* TASK DIRECTIONS: This task calls for copying every line in the data below that contains the word "afterDetach".

* MATERIAL FOR THE TASK:
------
theorem SameOrder.withOffered {s t : State} (h : SameOrder s t) (o : BitVec 32) :
    SameOrder { s with offered := o } { t with offered := o } := by
  have hc := h.cmd
  exact ⟨⟨hc.cfg, hc.fsm, hc.stShadow, rfl, hc.negotiated, hc.qsize, hc.winMapped, hc.irqEn, hc.acq, hc.errLatch,
    hc.respPort, hc.turns, hc.platAllocs, hc.platMaps⟩, h.queue, h.rest⟩

theorem negotiate_inside (o v : BitVec 32) : negotiate o v &&& ~~~o = 0 ∧ negotiate o v &&& ~~~v = 0 := by
  constructor
  · simp [negotiate, BitVec.and_comm o v, BitVec.and_assoc]
  · simp [negotiate, BitVec.and_assoc]

theorem readQueueSize_order (q : Role) (s : State) :
    Ensures (readQueueSize q s) (fun t => SameOrder { s with qsize := t.qsize } t) :=
  (regWrite_order cmdCtx_keepsOrder s _ _ _ _).bind fun s1 h1 =>
    (regRead_order cmdCtx_keepsOrder s1 _ _ _).bind fun _ h2 => .ok ((h1.trans h2).withSizes _)

section
variable {c : Config} {s : State} (h : s.InOrder c)
include h

theorem execBuDriver_order (hwf : c.wf = true) : EnsuresNext (execBuDriver s) (State.InOrder c) := by
  unfold execBuDriver
  split
  · rename_i hf
    obtain ⟨-, -, -, -, hbits⟩ := Config.wf_statusBits hwf
    refine Ensures.finish <| (readQueueSize_order .q0 s).bind fun s1 h1 => (readQueueSize_order .q1 s1).bind
      fun s2 h2 => (readQueueSize_order .q2 s2).bind fun s3 h3 =>
        (regRead_order cmdCtx_keepsOrder s3 _ _ _).bind fun r h4 => ?_
    have h2 := (h1.withSizes s2.qsize).trans h2
    have h3 := (h2.withSizes s3.qsize).trans h3
    have h4 := (h3.trans h4).withOffered (BitVec.ofNat 32 r.1)
    obtain ⟨hearly, -⟩ := (State.bringUpOk_early (.inr (.inl hf))).1 h.1
    have hread : State.Early { s with qsize := s3.qsize, offered := BitVec.ofNat 32 r.1 } :=
      ⟨hearly.acq, hearly.win, hearly.irq, hearly.queues, hearly.disp, hearly.shadow, hearly.negotiated⟩
    have hread := hread.same h4
    have hcfg : r.2.cfg = c := h4.cmd.cfg.trans h.2
    rw [← hcfg] at hbits ⊢
    dsimp only
    split
    · exact statusWrite_next (hread.next (.inr (.inr rfl)) hbits ‹_›)
    · exact failWith_order _ hread.accounted
  · exact h.refused _

theorem execBuFeatures_order : EnsuresNext (execBuFeatures s) (State.InOrder c) := by
  unfold execBuFeatures
  split
  · rename_i hf
    obtain ⟨hearly, hsizes⟩ := (State.bringUpOk_early (.inr (.inr hf))).1 h.1
    have hmasks : State.MasksInside { s with negotiated := negotiate s.offered s.cfg.driverSupported } :=
      negotiate_inside s.offered s.cfg.driverSupported
    have hacc := hearly.accounted
    refine Ensures.finish ?_
    dsimp only
    split
    · exact h.2 ▸ failWith_order _ ⟨hacc.irq, hacc.win, hacc.queue, hacc.wired, hacc.disp, hmasks⟩
    · rename_i hne
      have hnext : State.InOrder c
          { s with negotiated := negotiate s.offered s.cfg.driverSupported, fsm := .featuresOk } := by
        refine ⟨(State.bringUpOk_working (.inl rfl)).2 ⟨hearly.win, ⟨[], List.nodup_nil, ?_, fun q => ?_⟩, hacc.wired,
          fun hi => ?_, fun hd => ?_, hacc.disp, .inr hearly.shadow, ⟨hmasks, hne⟩, ?_⟩, h.2⟩
        · exact hearly.acq.trans (by rw [workingAcq, hearly.irq]; rfl)
        · exact iff_of_false (List.not_mem_nil) (Bool.eq_false_iff.1 (hearly.queues q).1)
        · exact absurd (hi : s.irqEn = true) (by simp [hearly.irq])
        · cases hd
        · simpa only [State.sizesOk, hf] using hsizes
      exact (regWrite_order cmdCtx_keepsOrder _ _ _ _ _).bind fun t ht =>
        .ok ((hnext.same (ht.withFsm .featuresOk)).respond .ok [])
  · exact h.refused _

end

end Sys2Proof.Machine

namespace Sys2Proof.Machine

/-! ### The commands of a working device, and the way out (43 R209, R211, R212, R214, R215) -/

section
variable {c : Config} {s : State} (h : s.InOrder c)
include h

theorem execBuQwire_order (q : Role) : EnsuresNext (execBuQwire q s) (State.InOrder c) := by
  unfold execBuQwire
  split
  · rename_i hf
    split
    · exact h.refused _
    · rename_i hq
      refine Ensures.finish ?_
      split
      · exact h.failWith _ fun hd => by rw [hf] at hd; cases hd
      · refine (regWrite_order cmdCtx_keepsOrder s _ _ _ _).bind fun s1 h1 =>
          (regWrite_order cmdCtx_keepsOrder s1 _ _ _ _).bind fun s2 h2 => .ok (State.InOrder.respond ?_ .ok [])
        have h2 := h1.trans h2
        have ho := h.same h2
        have hf2 : s2.fsm = .featuresOk := h2.cmd.fsm.trans hf
        have hv : (s2.queue q).valid = true := by
          rw [(h2.queue q).1]
          by_contra hv
          exact hq (.inl (by simpa using hv))
        obtain ⟨hwin, ⟨qs, hnd, hacq, hqs⟩, hwired, hhandler, hready, hdisp, hshadow, hmasks, hsizes⟩ :=
          (State.bringUpOk_working (.inl hf2)).1 ho.1
        have hvalid : ∀ p, ((s2.setQueue q { s2.queue q with wired := true }).queue p).valid = (s2.queue p).valid :=
          fun p => by rw [State.queue_setQueue]; split <;> simp_all
        refine ⟨(State.bringUpOk_working (s := State.setQueue _ _ _) (.inl hf2)).2
          ⟨hwin, ⟨qs, hnd, hacq, fun p => ?_⟩, fun p hp => ?_, fun hi p => ?_, hready, hdisp, hshadow, hmasks, hsizes⟩, ho.2⟩
        · rw [hvalid]
          exact hqs p
        · rw [hvalid]
          rw [State.queue_setQueue] at hp
          split at hp
          · rename_i hpq
            rwa [hpq]
          · exact hwired p hp
        · rw [State.queue_setQueue]
          split
          · rfl
          · exact hhandler hi p
  · exact h.refused _

theorem execBuIrq_order : EnsuresNext (execBuIrq s) (State.InOrder c) := by
  unfold execBuIrq
  split
  · rename_i hs
    obtain ⟨hf, hirq, hall⟩ := hs
    obtain ⟨hwin, ⟨qs, hnd, hacq, hqs⟩, hwired, -, -, -, hshadow, hmasks, hsizes⟩ :=
      (State.bringUpOk_working (.inl hf)).1 h.1
    rw [hirq] at hacq
    exact .next ⟨(State.bringUpOk_working (s := { s with irqEn := true, acq := .irq :: s.acq }) (.inl hf)).2
      ⟨hwin, ⟨qs, hnd, congrArg (.irq :: ·) hacq, hqs⟩, hwired, fun _ => State.allWired_iff.1 hall, fun _ => rfl, .inr rfl, hshadow, hmasks, hsizes⟩, h.2⟩
  · exact h.refused _

theorem execBuOk_order : EnsuresNext (execBuOk s) (State.InOrder c) := by
  unfold execBuOk
  split
  · rename_i hs
    obtain ⟨hf, hirq, -⟩ := hs
    obtain ⟨hwin, hqs, hwired, hhandler, -, hdisp, -, hmasks, hsizes⟩ := (State.bringUpOk_working (.inl hf)).1 h.1
    exact Ensures.finish <| statusWrite_next ⟨(State.bringUpOk_working (.inr rfl)).2 ⟨hwin, hqs, hwired, hhandler,
      fun _ => hirq, hdisp, .inl rfl, hmasks, hsizes⟩, h.2⟩
  · exact h.refused _

theorem execBuFail_order : EnsuresNext (execBuFail s) (State.InOrder c) := by
  unfold execBuFail
  split
  · exact h.refused _
  · rename_i hf
    exact Ensures.finish (h.failWith _ fun hd => absurd (.inl hd) hf)

end

/-- The teardown of a queue leaves it as if it had never existed, be it valid or not (43 R215). -/
theorem detachQueue_order (q : Role) {s : State} (hw : (s.queue q).wired = true → (s.queue q).valid = true) :
    Ensures (detachQueue q s) (SameOrder (s.setQueue q Queue.empty)) := by
  unfold detachQueue
  split
  · dsimp only
    split
    · exact freeQueue_order q .giveBack s
    · exact (drainList_order s q).bind fun r h1 t ht =>
        (h1.setQueue_both rfl rfl).trans (freeQueue_order q .giveBack r.2 t ht)
  · rename_i hv
    have hv : (s.queue q).valid = false := by simpa using hv
    have hwired : (s.queue q).wired = false := by simpa [hv] using hw
    have hself : SameOrder (s.setQueue q Queue.empty) (s.setQueue q (s.queue q)) :=
      (SameOrder.refl s).setQueue_both hv hwired
    rw [State.setQueue_queue] at hself
    exact .ok hself

theorem detachQueues_order (qs : List Role) {s : State}
    (hw : ∀ q, (s.queue q).wired = true → (s.queue q).valid = true) (hi : s.irqEn = false) (hd : s.disp = .idle) :
    Ensures (detachQueues qs s) (fun t => SameCmd s t ∧ t.disp = .idle
      ∧ (∀ q, (t.queue q).wired = true → (t.queue q).valid = true)
      ∧ ∀ q, (t.queue q).valid = true → (s.queue q).valid = true ∧ q ∉ qs) := by
  induction qs generalizing s with
  | nil => exact .ok ⟨.refl s, hd, hw, fun q hv => ⟨hv, List.not_mem_nil⟩⟩
  | cons p rest ih =>
    refine (detachQueue_order p (hw p)).bind fun s1 h1 t ht => ?_
    have hc1 : SameCmd s s1 := (SameCmd.of_eq rfl).trans h1.cmd
    have hqueue : ∀ q, (s1.queue q).valid = (if q = p then Queue.empty else s.queue q).valid
        ∧ (s1.queue q).wired = (if q = p then Queue.empty else s.queue q).wired := fun q => by
      rw [← State.queue_setQueue]
      exact h1.queue q
    obtain ⟨hc, hdisp, hwired, hvalid⟩ := ih (fun q hq => by
      rw [(hqueue q).2] at hq
      rw [(hqueue q).1]
      split at hq
      · cases hq
      · rw [if_neg ‹_›]
        exact hw q hq) (hc1.irqEn.trans hi) (h1.rest hi hd) t ht
    refine ⟨hc1.trans hc, hdisp, hwired, fun q hv => ?_⟩
    obtain ⟨hv1, hrest⟩ := hvalid q hv
    rw [(hqueue q).1] at hv1
    split at hv1
    · cases hv1
    · exact ⟨hv1, fun hm => (List.mem_cons.1 hm).elim ‹_› hrest⟩

/-- The teardown takes every valid queue, whatever their order (43 R215, log 11). -/
theorem State.mem_detachRoles {s : State} {q : Role} (hmem : .qr q ∈ s.acq) : q ∈ s.detachRoles := by
  unfold State.detachRoles
  split
  · exact Role.mem_every q
  · generalize s.acq = acq at hmem
    induction acq with
    | nil => cases hmem
    | cons r rest ih =>
      rcases List.mem_cons.1 hmem with hr | hr
      · rw [← hr]
        exact List.mem_cons_self
      · cases r with
        | qr p => exact List.mem_cons_of_mem _ (ih hr)
        | win => exact ih hr
        | irq => exact ih hr

/-- What BU.DETACH leaves once the queues are gone (43 R215, R222). -/
def State.afterDetach (s : State) : State :=
  { s with winMapped := false, acq := [], offered := 0, negotiated := 0, qsize := ⟨0, 0, 0⟩, stShadow := 0
           isrLat := 0, dq := .q0, walk := .enter, fsm := .detached }

theorem detachQueues_ends {s : State} (h : s.Accounted) (hi : s.irqEn = false) (hd : s.disp = .idle) :
    Ensures (detachQueues s.detachRoles s) (fun t => t.afterDetach.InOrder s.cfg) := fun t ht => by
  obtain ⟨hc, hdisp, hwired, hvalid⟩ := detachQueues_order s.detachRoles h.wired hi hd t ht
  refine ⟨(State.bringUpOk_detached rfl).2 ⟨rfl, rfl, hc.irqEn.trans hi, fun q => ?_, hdisp, rfl, rfl, rfl⟩, hc.cfg⟩
  refine Bool.eq_false_iff.2 fun hq => ?_
  obtain ⟨hv, hnot⟩ := hvalid q (hwired q hq)
  exact hnot (State.mem_detachRoles (h.queue q hv))

theorem detachDevice_order {s : State} (h : s.Accounted) : Ensures (detachDevice s) (State.InOrder s.cfg) := by
  refine (waitIdle_order { s with irqEn := false }).bind fun s1 h1 => ?_
  have hstopped : State.Accounted { s with irqEn := false, disp := .idle } :=
    ⟨fun hi => (by cases hi), h.win, h.queue, h.wired, .inl rfl, h.masks⟩
  have hacc1 := hstopped.same h1
  have hirq1 : s1.irqEn = false := h1.cmd.irqEn
  have hidle1 : s1.disp = .idle := h1.rest rfl rfl
  have hcfg1 : s1.cfg = s.cfg := h1.cmd.cfg
  dsimp only
  split
  · refine (statusWrite0_order s1).bind fun s2 h2 => ?_
    have hacc2 : s2.Accounted :=
      State.Accounted.same (s := { s1 with stShadow := 0 })
        ⟨hacc1.irq, hacc1.win, hacc1.queue, hacc1.wired, hacc1.disp, hacc1.masks⟩ h2
    have hcfg2 : s2.cfg = s.cfg := h2.cmd.cfg.trans hcfg1
    exact hcfg2 ▸ (detachQueues_ends hacc2 (h2.cmd.irqEn.trans hirq1) (h2.rest hirq1 hidle1)).bind fun _ ht => .ok ht
  · exact hcfg1 ▸ (detachQueues_ends hacc1 hirq1 hidle1).bind fun _ ht => .ok ht

section
variable {c : Config} {s : State} (h : s.InOrder c)
include h

theorem execBuDetach_order : EnsuresNext (execBuDetach s) (State.InOrder c) := by
  unfold execBuDetach
  split
  · exact h.refused _
  · rename_i hf
    exact Ensures.finish <| (h.2 ▸ detachDevice_order
      (State.accounted_of_bringUpOk h.1 fun hd => absurd hd hf)).bind fun _ ht => .ok (ht.respond .ok [])

/-! ### Register, pool and query commands (40, 42, 43 R217) -/

theorem regReadCommand_order (w : Win) (n : Nat) (off : BitVec 16) :
    EnsuresNext (regReadCommand w n off s) (State.InOrder c) := by
  unfold regReadCommand
  split
  · split
    · exact Ensures.finish <| (regRead_order cmdCtx_keepsOrder s _ _ _).bind fun _ h1 =>
        .ok ((h.same h1).respond .ok _)
    · exact h.refused _
  · exact h.refused _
------
* TASK RESULT:
def State.afterDetach (s : State) : State :=
    Ensures (detachQueues s.detachRoles s) (fun t => t.afterDetach.InOrder s.cfg) := fun t ht => by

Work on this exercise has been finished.